En 1977, Walter Hill subit l'échec commercial de son premier film, Le Bagarreur, avec Charles Bronson dans le rôle-titre. Son producteur, Lawrence Gordon, lui conseille alors d'écrire un "film de braquage", genre qui a le vent en poupe. Hill imagine ainsi le personnage d'un chauffeur surdoué, grassement rémunéré pour sa conduite singulière et ses capacités à semer tous poursuivants aux sirènes hurlantes. Le scénariste-réalisateur y ajoute un flic tenace, une mystérieuse joueuse et des trahisons à gogo au sein d'un univers à 80% nocturne. Des personnages dont les noms ne sont jamais révélés, mettant bien plus en valeur leur prestance et leur langage du corps en lieu et place de portraits psychologiques. Et ici, cette absence sociobiologique fonctionne à plein régime grâce à la délicate écriture de Walter Hill et aux superbes performances du trio d'acteurs (Isabelle Adjani, Ryan O'Neal et Bruce Dern).

À la sortie d'un casino, une jeune joueuse est témoin d'un braquage effectué par deux truands qui parviennent à échapper à la police grâce à l'habileté de leur chauffeur. Ce dernier est néanmoins arrêté le lendemain, mais la jeune femme du casino, lors de la confrontation, soutient qu'il n'est pas l'homme qu'elle a vu. Le chauffeur est relâché tandis qu'un policier, aux méthodes peu orthodoxes, arrête deux petits malfrats qui viennent de braquer un supermarché. En échange de leur liberté, l'homme de loi leur propose de participer à une opération qui lui permettra de piéger le chauffeur…
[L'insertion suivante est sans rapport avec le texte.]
/-- R136 to R139: the comparator matches, the width edge and the boundary of one channel within an A-tick, each when its condition holds, and
nothing where it does not, which is the model's choice (log 2). -/
def Obligations.GeneratorsActAtATicks : Prop :=
  ∀ (c : Fin 16) (s : State), s.resetAsserted = false → s.aTickDue = false → s.bTickDue = false →
    let v := (s.channel c).wave
    let into (v' : Waveform) : State := s.setChannel c { s.channel c with wave := v' }
    let note (t : State) (n : Fin 64) (kind : KindSet) : State :=
      t.setLease n { s.lease n with notices := (s.lease n).notices ||| kind, noticeCount := (s.lease n).noticeCount + 1 }
    (let rise := ∃ t : Stamp, v.rise = some t ∧ (s.baseA.counter - t).toNat < 2147483648
     let fall := ∃ t : Stamp, v.fall = some t ∧ (s.baseA.counter - t).toNat < 2147483648
     ((v.mode ≠ .single ∨ (¬ rise ∧ ¬ fall)) → exec (.comparatorMatch c) s = .next s)
     ∧ (v.mode = .single → ∀ n : Fin 64, (s.channel c).governing = some n →
        (rise → fall → exec (.comparatorMatch c) s =
          .next (note (into { v with flipFlop := false, rise := none, fall := none }) n 0b001000))
        ∧ (rise → ¬ fall → exec (.comparatorMatch c) s =
          .next (if v.fall = none then note (into { v with flipFlop := true, rise := none }) n 0b001000
            else into { v with flipFlop := true, rise := none }))
        ∧ (¬ rise → fall → exec (.comparatorMatch c) s =
          .next (if v.rise = none then note (into { v with flipFlop := false, fall := none }) n 0b001000
            else into { v with flipFlop := false, fall := none }))))
    ∧ (v.mode = .periodic → v.position = v.width → v.width.toNat < v.period.toNat →
        exec (.widthEdge c) s = .next (into { v with flipFlop := false }))
    ∧ (¬ (v.mode = .periodic ∧ v.position = v.width ∧ v.width.toNat < v.period.toNat) → exec (.widthEdge c) s = .next s)
    ∧ (∀ n : Fin 64, (s.channel c).governing = some n → (s.channel c).state = .active ∨ (s.channel c).state = .parked →
        v.mode = .periodic → v.position = v.period → v.period ≠ 0 →
        let width := match v.staged with | none => v.width | some p => p.2
        let period := match v.staged with | none => v.period | some p => p.1
        let t := into { v with period := period, width := width, staged := none, position := 0, flipFlop := decide (width ≠ 0) }
        exec (.boundary c) s = .next (if (s.lease n).boundaryNotices then note t n 0b000100 else t))
    ∧ (¬ (((s.channel c).state = .active ∨ (s.channel c).state = .parked) ∧ v.mode = .periodic ∧ v.position = v.period ∧ v.period ≠ 0) →
        exec (.boundary c) s = .next s)

/-- R119, R120, R88: the boundary of a DRAINING channel takes it to IDLE with no notice; a window whose drain set loses its last channel
completes OK late with the words of its RELEASE, which the model's own fields keep (log 13), and one scan follows. That the row changes
nothing anywhere else is the model's choice (log 2). -/
def Obligations.DrainEndsAtTheBoundary : Prop :=
  ∀ (c : Fin 16) (s : State), s.resetAsserted = false → s.aTickDue = false → s.bTickDue = false →
    let due : Prop := (s.channel c).state = .draining ∧ (s.channel c).wave.mode = .periodic
      ∧ (s.channel c).wave.position = (s.channel c).wave.period ∧ (s.channel c).wave.period ≠ 0
    (¬ due → exec (.drainEnd c) s = .next s)
    ∧ (due → exec (.drainEnd c) s = .next
        (((s.setChannel c (s.channel c).idled).mapWindows fun _ _ x =>
          if x.drainSet.getLsbD c.val = false then x
          else if ∀ d : Fin 16, d ≠ c → x.drainSet.getLsbD d.val = false then
            { x with
              state := .done, code := some .ok, words := resultWords [x.released, x.drained], drainSet := 0, released := 0
              drained := 0, completionPending := true }
          else { x with drainSet := x.drainSet &&& ~~~(1#16 <<< c.val) }).scan))
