/-- Settles O35. -/
theorem disableMasterCutsTheMasterOff : Obligations.DisableMasterCutsTheMasterOff := by
  unfold Obligations.DisableMasterCutsTheMasterOff
  intro w k s hs hk hword
  have hport := disableBad_eq_false hk hword
  refine ⟨fun hdisabled => ?_, fun henabled hkept => ?_⟩
  · exact event_closed_eq_finish_self hs (.inr rfl) hport fun x => by
      rw [disableMasterOwner, hword, eightOfWord_natWord]
      exact if_neg (by simp [hdisabled])
  · intro words t
    obtain ⟨-, -, -, hoffers, hchannels, -, hexpiry, hlines, hcounts, -, hrecords, -⟩ := hkept
    have hdisable (x : Window) : (s.setWindow 0 w x).disableMaster k = (s.cutOff k).setWindow 0 w x := by
      rw [disableMaster_eq, cutOff_setWindow hk.symm]
      · intro n hholder
        exact separable_of_kept (s := s.setWindow 0 w x) hchannels hlines hoffers hexpiry hrecords hcounts hholder
      · exact fun n => ((hoffers.2 k).2.2 n).symm
    have hfinish : (s.cutOff k).finish 0 w 0x71 .ok words = t := by
      refine State.ext_records (fun j v => ?_) (fun _ => rfl) (fun _ => rfl) (fun _ => rfl) (fun _ => rfl) (fun _ => rfl) rfl rfl rfl rfl
        rfl rfl rfl rfl rfl rfl rfl
      have hright : t.window j v =
          if j = k then State.reset.window j v else if j = 0 ∧ v = w then (s.window j v).doneWith 0x71 .ok words else s.window j v :=
        mapWindows_window s (fun j v x =>
          if j = k then State.reset.window j v else if j = 0 ∧ v = w then x.doneWith 0x71 .ok words else x) j v
      rw [State.finish, setWindow_window, cutOff_window, cutOff_window, if_neg hk.symm, hright]
      split_ifs with hissuing hj hj
      · exact absurd (hj.symm.trans hissuing.1) hk
      · rw [hissuing.1, hissuing.2]
      · rfl
      · rfl
    refine (event_closed_eq_finish (word := 0x71) hs (.inr rfl) hport (t := s.cutOff k) (code := .ok) (items := words)
      (by rw [cutOff_window, if_neg hk.symm]) fun x => ?_).trans
      (congrArg _ ((closeEvent_eq_ite (scanTriggered_cutOff hcounts _)).trans (by rw [← hfinish]; rfl)))
    rw [disableMasterOwner, hword, eightOfWord_natWord, hdisable]
    have hwords : (s.setWindow 0 w x).disableWords k = words := disableWords_eq (s := s) hcounts
    exact (if_pos henabled).trans (by rw [hwords])

end Sys2Proof.Machine
end
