-- ==== Sys2Proof/Machine/Dispatch.lean ====
section
/-! DEFINITION. One arm for each instruction: the handler the Dispatcher invokes (R94, R95). -/

namespace Sys2Proof.Machine

def exec (i : Instr) (s : State) : Host.Outcome State Fault Refusal :=
  match i with
  | .cls => Sys2Proof.Machine.execCls s
  | .ret => Sys2Proof.Machine.execRet s
  | .jp nnn => Sys2Proof.Machine.execJp nnn s
  | .call nnn => Sys2Proof.Machine.execCall nnn s
  | .seImm x kk => Sys2Proof.Machine.execSeImm x kk s
  | .sneImm x kk => Sys2Proof.Machine.execSneImm x kk s
  | .seReg x y => Sys2Proof.Machine.execSeReg x y s
  | .ldImm x kk => Sys2Proof.Machine.execLdImm x kk s
  | .addImm x kk => Sys2Proof.Machine.execAddImm x kk s
  | .ldReg x y => Sys2Proof.Machine.execLdReg x y s
  | .orReg x y => Sys2Proof.Machine.execOr x y s
  | .andReg x y => Sys2Proof.Machine.execAnd x y s
  | .xorReg x y => Sys2Proof.Machine.execXor x y s
  | .addReg x y => Sys2Proof.Machine.execAddReg x y s
  | .sub x y => Sys2Proof.Machine.execSub x y s
  | .shr x y => Sys2Proof.Machine.execShr x y s
  | .subn x y => Sys2Proof.Machine.execSubn x y s
  | .shl x y => Sys2Proof.Machine.execShl x y s
  | .sneReg x y => Sys2Proof.Machine.execSneReg x y s
  | .ldI nnn => Sys2Proof.Machine.execLdI nnn s
  | .jpV0 nnn => Sys2Proof.Machine.execJpV0 nnn s
  | .rnd x kk => Sys2Proof.Machine.execRnd x kk s
  | .drw x y n => Sys2Proof.Machine.execDrw x y n s
  | .skp x => Sys2Proof.Machine.execSkp x s
  | .sknp x => Sys2Proof.Machine.execSknp x s
  | .ldVxDt x => Sys2Proof.Machine.execLdVxDt x s
  | .ldVxK x => Sys2Proof.Machine.execLdVxK x s
  | .ldDtVx x => Sys2Proof.Machine.execLdDtVx x s
  | .ldStVx x => Sys2Proof.Machine.execLdStVx x s
  | .addI x => Sys2Proof.Machine.execAddI x s
  | .ldF x => Sys2Proof.Machine.execLdF x s
  | .ldB x => Sys2Proof.Machine.execLdB x s
  | .ldMemVx x => Sys2Proof.Machine.execLdMemVx x s
  | .ldVxMem x => Sys2Proof.Machine.execLdVxMem x s

end Sys2Proof.Machine
end

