/-- The decode vectors E1 to E10 of 95_test_vectors.md (K1). -/
def Obligations.SpecDecodeVectorsDecode : Prop :=
  decodeWord 0xD7A5 = some (.drw 7 10 5) ∧ decodeWord 0x8AB4 = some (.addReg 10 11) ∧
  decodeWord 0xF065 = some (.ldVxMem 0) ∧ decodeWord 0x00E0 = some .cls ∧ decodeWord 0x0FEE = some .ret ∧
  decodeWord 0x5A7C = some (.seReg 10 7) ∧ decodeWord 0xE1A1 = some (.sknp 1) ∧
  decodeWord 0xFFFF = none ∧ decodeWord 0x0000 = none ∧ decodeWord 0x800F = none

/-- Memories of one machine in canonical form that read alike are the same data (the form is the model's, log entry 8). -/
def Obligations.CanonicalMemoriesThatReadAlikeAreEqual : Prop :=
  ∀ (font : Font) (m m' : Memory), m.wf font → m'.wf font →
    (∀ a : Nat, a ≤ 0xFFF → m.read font a = m'.read font a) → m = m'

/-! ### Control transfer -/

/-- R111: `JP nnn`; a `JP` to its own address is a state that `STEP` no longer changes; `JP 0xFFF` makes the next
fetch raise OutOfBounds. -/
def Obligations.JumpSetsPcAndSelfJumpHalts : Prop :=
  (∀ (nnn : Addr) (s : State), ∃ t, exec (.jp nnn) s = .next t ∧ t.pc.toNat = nnn.toNat ∧ keepsAllBut [.pc] s t ∧
    (nnn = 0xFFF → errOut .step t = some .outOfBounds)) ∧
  (∀ (nnn : Addr) (s : State), s.fetches (.jp nnn) → nnn.toNat = s.pc.toNat → step s = .next s)

/-- R117: `JP V0, nnn`; the sum is kept in full and a sum above 0xFFE makes the next fetch raise OutOfBounds (D10). -/
def Obligations.JumpWithOffsetAddsRegisterZero : Prop :=
  ∀ (nnn : Addr) (s : State), ∃ t, exec (.jpV0 nnn) s = .next t ∧
    t.pc.toNat = nnn.toNat + (s.reg 0).toNat ∧ keepsAllBut [.pc] s t ∧
    (nnn.toNat + (s.reg 0).toNat > 0xFFE → errOut .step t = some .outOfBounds)

/-- R112: `CALL nnn` pushes the address after the call and jumps; at `SP = 16` it reports CallStack, pushes nothing
and does not jump (D8, D9). -/
def Obligations.CallPushesReturnAddressAndJumps : Prop :=
  ∀ (nnn : Addr) (s : State),
    (s.sp.val < 16 → ∃ t, exec (.call nnn) s = .next t ∧ t.pc.toNat = nnn.toNat ∧ t.sp.val = s.sp.val + 1 ∧
      (∀ k : Fin 16, t.stack[k] = if k.val = s.sp.val then s.pc else s.stack[k]) ∧
      keepsAllBut [.pc, .sp, .stack] s t) ∧
    (s.sp.val = 16 → ∃ t, exec (.call nnn) s = .next t ∧ reports .callStack [] s t)

/-- R110: `RET` pops the most recent entry into `PC` and leaves it in its slot; at `SP = 0` it reports CallStack and
nothing else happens (D8, D9). -/
def Obligations.ReturnPopsTheMostRecentEntry : Prop :=
  ∀ s : State,
    (∀ k : Fin 16, s.sp.val = k.val + 1 → ∃ t, exec .ret s = .next t ∧ t.pc = s.stack[k] ∧ t.sp.val = k.val ∧
      keepsAllBut [.pc, .sp] s t) ∧
    (s.sp.val = 0 → ∃ t, exec .ret s = .next t ∧ reports .callStack [] s t)

/-- S7, C1: a `RET` that finds the stack as a `CALL` left it goes on at the instruction after the call, with the stack
as deep as before (D8, D9). -/
def Obligations.ReturnUndoesCall : Prop :=
  ∀ (nnn : Addr) (s t u : State), s.sp.val < 16 → exec (.call nnn) s = .next t →
    u.sp = t.sp → (∀ k : Fin 16, u.stack[k] = t.stack[k]) →
    ∃ v, exec .ret u = .next v ∧ v.pc = s.pc ∧ v.sp = s.sp

/-- R113, R114: `SE Vx, kk` and `SNE Vx, kk`. -/
def Obligations.SkipsOnImmediateComparison : Prop :=
  ∀ (x : RegIdx) (kk : Byte) (s : State),
    (∃ t, exec (.seImm x kk) s = .next t ∧
      t.pc.toNat = (s.pc.toNat + if s.reg x = kk then 2 else 0) % 65536 ∧ keepsAllBut [.pc] s t) ∧
    (∃ t, exec (.sneImm x kk) s = .next t ∧
      t.pc.toNat = (s.pc.toNat + if s.reg x = kk then 0 else 2) % 65536 ∧ keepsAllBut [.pc] s t)

/-- R115, R116: `SE Vx, Vy` and `SNE Vx, Vy`, for every value of the ignored low nibble (R77, D4). -/
def Obligations.SkipsOnRegisterComparison : Prop :=
  ∀ (x y : RegIdx) (s : State),
    (∃ t, exec (.seReg x y) s = .next t ∧
      t.pc.toNat = (s.pc.toNat + if s.reg x = s.reg y then 2 else 0) % 65536 ∧ keepsAllBut [.pc] s t) ∧
    (∃ t, exec (.sneReg x y) s = .next t ∧
      t.pc.toNat = (s.pc.toNat + if s.reg x = s.reg y then 0 else 2) % 65536 ∧ keepsAllBut [.pc] s t) ∧
    (∀ n : BitVec 4, decodeWord (encXYN 0x5 x y n) = some (.seReg x y) ∧
      decodeWord (encXYN 0x9 x y n) = some (.sneReg x y))

/-! ### The ALU -/

/-- R131, R132: `LD Vx, kk`, and `ADD Vx, kk` modulo 256 with no flag. -/
def Obligations.ImmediateLoadAndAdd : Prop :=
  ∀ (x : RegIdx) (kk : Byte) (s : State),
    (∃ t, exec (.ldImm x kk) s = .next t ∧ t.reg x = kk ∧ (∀ r, r ≠ x → t.reg r = s.reg r) ∧
      keepsAllBut [.v] s t) ∧
    (∃ t, exec (.addImm x kk) s = .next t ∧ (t.reg x).toNat = ((s.reg x).toNat + kk.toNat) % 256 ∧
      (∀ r, r ≠ x → t.reg r = s.reg r) ∧ keepsAllBut [.v] s t)
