/-- No mask tests a bit that its row ignores (R76, R77). -/
theorem ignoredBits_and_mask (i : Instr) : ~~~ ignoredBits i &&& (rowOf i).mask = (rowOf i).mask := by
  cases i with
  | cls | ret => exact (by decide : ~~~ 0x0F00#16 &&& 0xF0FF#16 = 0xF0FF#16)
  | seReg | sneReg => exact (by decide : ~~~ 0x000F#16 &&& 0xF000#16 = 0xF000#16)
  | _ =>
    have hzero (m : Word) : ~~~ 0#16 &&& m = m := by rw [BitVec.not_zero]; exact BitVec.allOnes_and
    exact hzero _

/-- The architect's family `EncodesInRow` (Laws/PerInstr.lean), for every instruction. -/
theorem encodesInRow : ∀ i : Instr, Laws.EncodesInRow.Statement i
  | .cls => Laws.EncodesInRow.cls
  | .ret => Laws.EncodesInRow.ret
  | .jp _ => Laws.EncodesInRow.jp _
  | .call _ => Laws.EncodesInRow.call _
  | .seImm _ _ => Laws.EncodesInRow.seImm _ _
  | .sneImm _ _ => Laws.EncodesInRow.sneImm _ _
  | .seReg _ _ => Laws.EncodesInRow.seReg _ _
  | .ldImm _ _ => Laws.EncodesInRow.ldImm _ _
  | .addImm _ _ => Laws.EncodesInRow.addImm _ _
  | .ldReg _ _ => Laws.EncodesInRow.ldReg _ _
  | .orReg _ _ => Laws.EncodesInRow.orReg _ _
  | .andReg _ _ => Laws.EncodesInRow.andReg _ _
  | .xorReg _ _ => Laws.EncodesInRow.xorReg _ _
  | .addReg _ _ => Laws.EncodesInRow.addReg _ _
  | .sub _ _ => Laws.EncodesInRow.sub _ _
  | .shr _ _ => Laws.EncodesInRow.shr _ _
  | .subn _ _ => Laws.EncodesInRow.subn _ _
  | .shl _ _ => Laws.EncodesInRow.shl _ _
  | .sneReg _ _ => Laws.EncodesInRow.sneReg _ _
  | .ldI _ => Laws.EncodesInRow.ldI _
  | .jpV0 _ => Laws.EncodesInRow.jpV0 _
  | .rnd _ _ => Laws.EncodesInRow.rnd _ _
  | .drw _ _ _ => Laws.EncodesInRow.drw _ _ _
  | .skp _ => Laws.EncodesInRow.skp _
  | .sknp _ => Laws.EncodesInRow.sknp _
  | .ldVxDt _ => Laws.EncodesInRow.ldVxDt _
  | .ldVxK _ => Laws.EncodesInRow.ldVxK _
  | .ldDtVx _ => Laws.EncodesInRow.ldDtVx _
  | .ldStVx _ => Laws.EncodesInRow.ldStVx _
  | .addI _ => Laws.EncodesInRow.addI _
  | .ldF _ => Laws.EncodesInRow.ldF _
  | .ldB _ => Laws.EncodesInRow.ldB _
  | .ldMemVx _ => Laws.EncodesInRow.ldMemVx _
  | .ldVxMem _ => Laws.EncodesInRow.ldVxMem _

/-- A word that decodes to `i` is selected by the row of `i`: the mask drops the ignored bits, and the encoding without
them selects it. -/
theorem selects_of_decodeWord {w : Word} {i : Instr} (h : decodeWord w = some i) : (rowOf i).selects w = true := by
  obtain ⟨hsel, -⟩ := encodesInRow i
  rw [OpcodeRow.selects, encode_of_decodeWord h, BitVec.and_assoc, ignoredBits_and_mask] at hsel
  exact hsel

/-- Settles O27: a selected row is the row of what the word decodes to, and what a word decodes to has a row that
selects it. -/
theorem dispatcherAndOpcodeTableAgree : Obligations.DispatcherAndOpcodeTableAgree := by
  unfold Obligations.DispatcherAndOpcodeTableAgree
  intro w
  refine ⟨⟨fun hnone row hrow => ?_, fun hall => ?_⟩, fun i hi row hrow => ⟨fun hsel => ?_, ?_⟩⟩
  · refine Bool.eq_false_iff.mpr fun hsel => ?_
    simpa [hnone] using row_of_selects hrow hsel
  · refine Option.eq_none_iff_forall_ne_some.mpr fun i hi => ?_
    obtain ⟨-, hrow⟩ := encodesInRow i
    exact Bool.false_ne_true ((hall _ hrow).symm.trans (selects_of_decodeWord hi))
  · simpa [hi, eq_comm] using row_of_selects hrow hsel
  · rintro rfl
    exact selects_of_decodeWord hi

/-! ### The unknown words -/

theorem fieldsOf_op_toNat (w : Word) : (fieldsOf w).op.toNat = w.toNat / 4096 := by
  have := w.isLt
  simp only [fieldsOf, BitVec.extractLsb'_toNat, Nat.shiftRight_eq_div_pow]
  omega

theorem fieldsOf_kk_toNat (w : Word) : (fieldsOf w).kk.toNat = w.toNat % 256 := BitVec.extractLsb'_toNat 0 8 w

theorem fieldsOf_n_toNat (w : Word) : (fieldsOf w).n.toNat = w.toNat % 16 := BitVec.extractLsb'_toNat 0 4 w

theorem dispatch0_eq_none_iff (f : Fields) : dispatch0 f = none ↔ f.kk.toNat ∉ [0xE0, 0xEE] := by
  unfold dispatch0
  split <;> simp_all [← BitVec.toNat_inj]

theorem dispatch8_eq_none_iff (f : Fields) :
    dispatch8 f = none ↔ f.n.toNat ∈ [0x8, 0x9, 0xA, 0xB, 0xC, 0xD, 0xF] := by
  have := f.n.isLt
  unfold dispatch8
  split <;> simp_all [← BitVec.toNat_inj]
  omega

theorem dispatchE_eq_none_iff (f : Fields) : dispatchE f = none ↔ f.kk.toNat ∉ [0x9E, 0xA1] := by
  unfold dispatchE
  split <;> simp_all [← BitVec.toNat_inj]

theorem dispatchF_eq_none_iff (f : Fields) :
    dispatchF f = none ↔ f.kk.toNat ∉ [0x07, 0x0A, 0x15, 0x18, 0x1E, 0x29, 0x33, 0x55, 0x65] := by
  unfold dispatchF
  split <;> simp_all [← BitVec.toNat_inj]

/-- Settles O28: only the four families with a second-level table have unknown words, each those its table lacks. -/
theorem unknownWordsAreExactlyThese : Obligations.UnknownWordsAreExactlyThese := by
  unfold Obligations.UnknownWordsAreExactlyThese
  intro w
  rw [← fieldsOf_op_toNat, ← fieldsOf_kk_toNat, ← fieldsOf_n_toNat, ← dispatch0_eq_none_iff, ← dispatch8_eq_none_iff,
    ← dispatchE_eq_none_iff, ← dispatchF_eq_none_iff]
  unfold decodeWord dispatch
  split
  case h_1 hop | h_9 hop | h_15 hop => simp [hop]
  case h_16 =>
    have hop : (fieldsOf w).op = 0xF#4 := op_eq_F _ (by simp_all)
    simp [hop]
  all_goals simp [*]

/-- Settles O29: the ten words, evaluated. -/
theorem specDecodeVectorsDecode : Obligations.SpecDecodeVectorsDecode := by
  unfold Obligations.SpecDecodeVectorsDecode
  decide

end Sys2Proof
end

-- PROOFS of the memory's canonical form (20_memory.md): what a canonical memory reads determines it, and every step
-- keeps the form, since only two instructions write memory and both check their block first.
section
namespace Sys2Proof.Machine

/-! ### Canonical memories by what they read -/

theorem Memory.read_of_no_cell {m : Memory} {a : Nat} (font : Font) (h : ∀ c ∈ m, c.1 ≠ a) :
    m.read font a = Memory.unlisted font a := by
  induction m with
  | nil => rfl
  | cons c m ih =>
    have hc : ¬ a = c.1 := fun e => h c (by simp) e.symm
    rw [Memory.read, if_neg hc, ih fun d hd => h d (by simp [hd])]

/-- In rising order an address has one cell, which is what it reads as. -/
theorem Memory.read_of_cell {m : Memory} {c : Host.Cell} (font : Font) (hm : m.Pairwise (fun c d => c.1 < d.1))
    (hc : c ∈ m) : m.read font c.1 = c.2 := by
  induction m with
  | nil => cases hc
  | cons d m ih =>
    obtain ⟨hlt, hrest⟩ := List.pairwise_cons.mp hm
    rw [Memory.read]
    rcases List.mem_cons.mp hc with rfl | hc
    · rw [if_pos rfl]
    · rw [if_neg (Nat.ne_of_gt (hlt c hc)), ih hrest hc]

theorem Memory.nodup_of_rising {m : Memory} (h : m.Pairwise (fun c d => c.1 < d.1)) : m.Nodup :=
  h.imp fun hlt he => Nat.ne_of_lt hlt (congrArg Prod.fst he)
Si Nicolas Winding Refn a toujours décrété que Driver n'a jamais inspiré son Drive réalisé en 2011, il n'en reste pas moins que Ryan Gosling, lui, s'est glissé dans l'inexpressivité de Ryan O'Neal pour incarner exactement le même type de personnage. Ce jeu inexpressif, Isabelle Adjani l'endosse également de toute sa magnificence, incarnant à merveille cette jeune femme très énigmatique et foncièrement vénale. Un rôle originellement écrit pour Tuesday Weld, mais finalement offert à la célèbre comédienne française suite à la volonté d'EMI, distributeur européen, d'engager une actrice du Vieux Continent. Fasciné par son incarnation d'Adèle Hugo dans le merveilleux film de François Truffaut, Walter Hill propose ainsi le premier rôle nord-américain à Isabelle Adjani qui décréta par la suite "n'avoir rien appris avec ce film".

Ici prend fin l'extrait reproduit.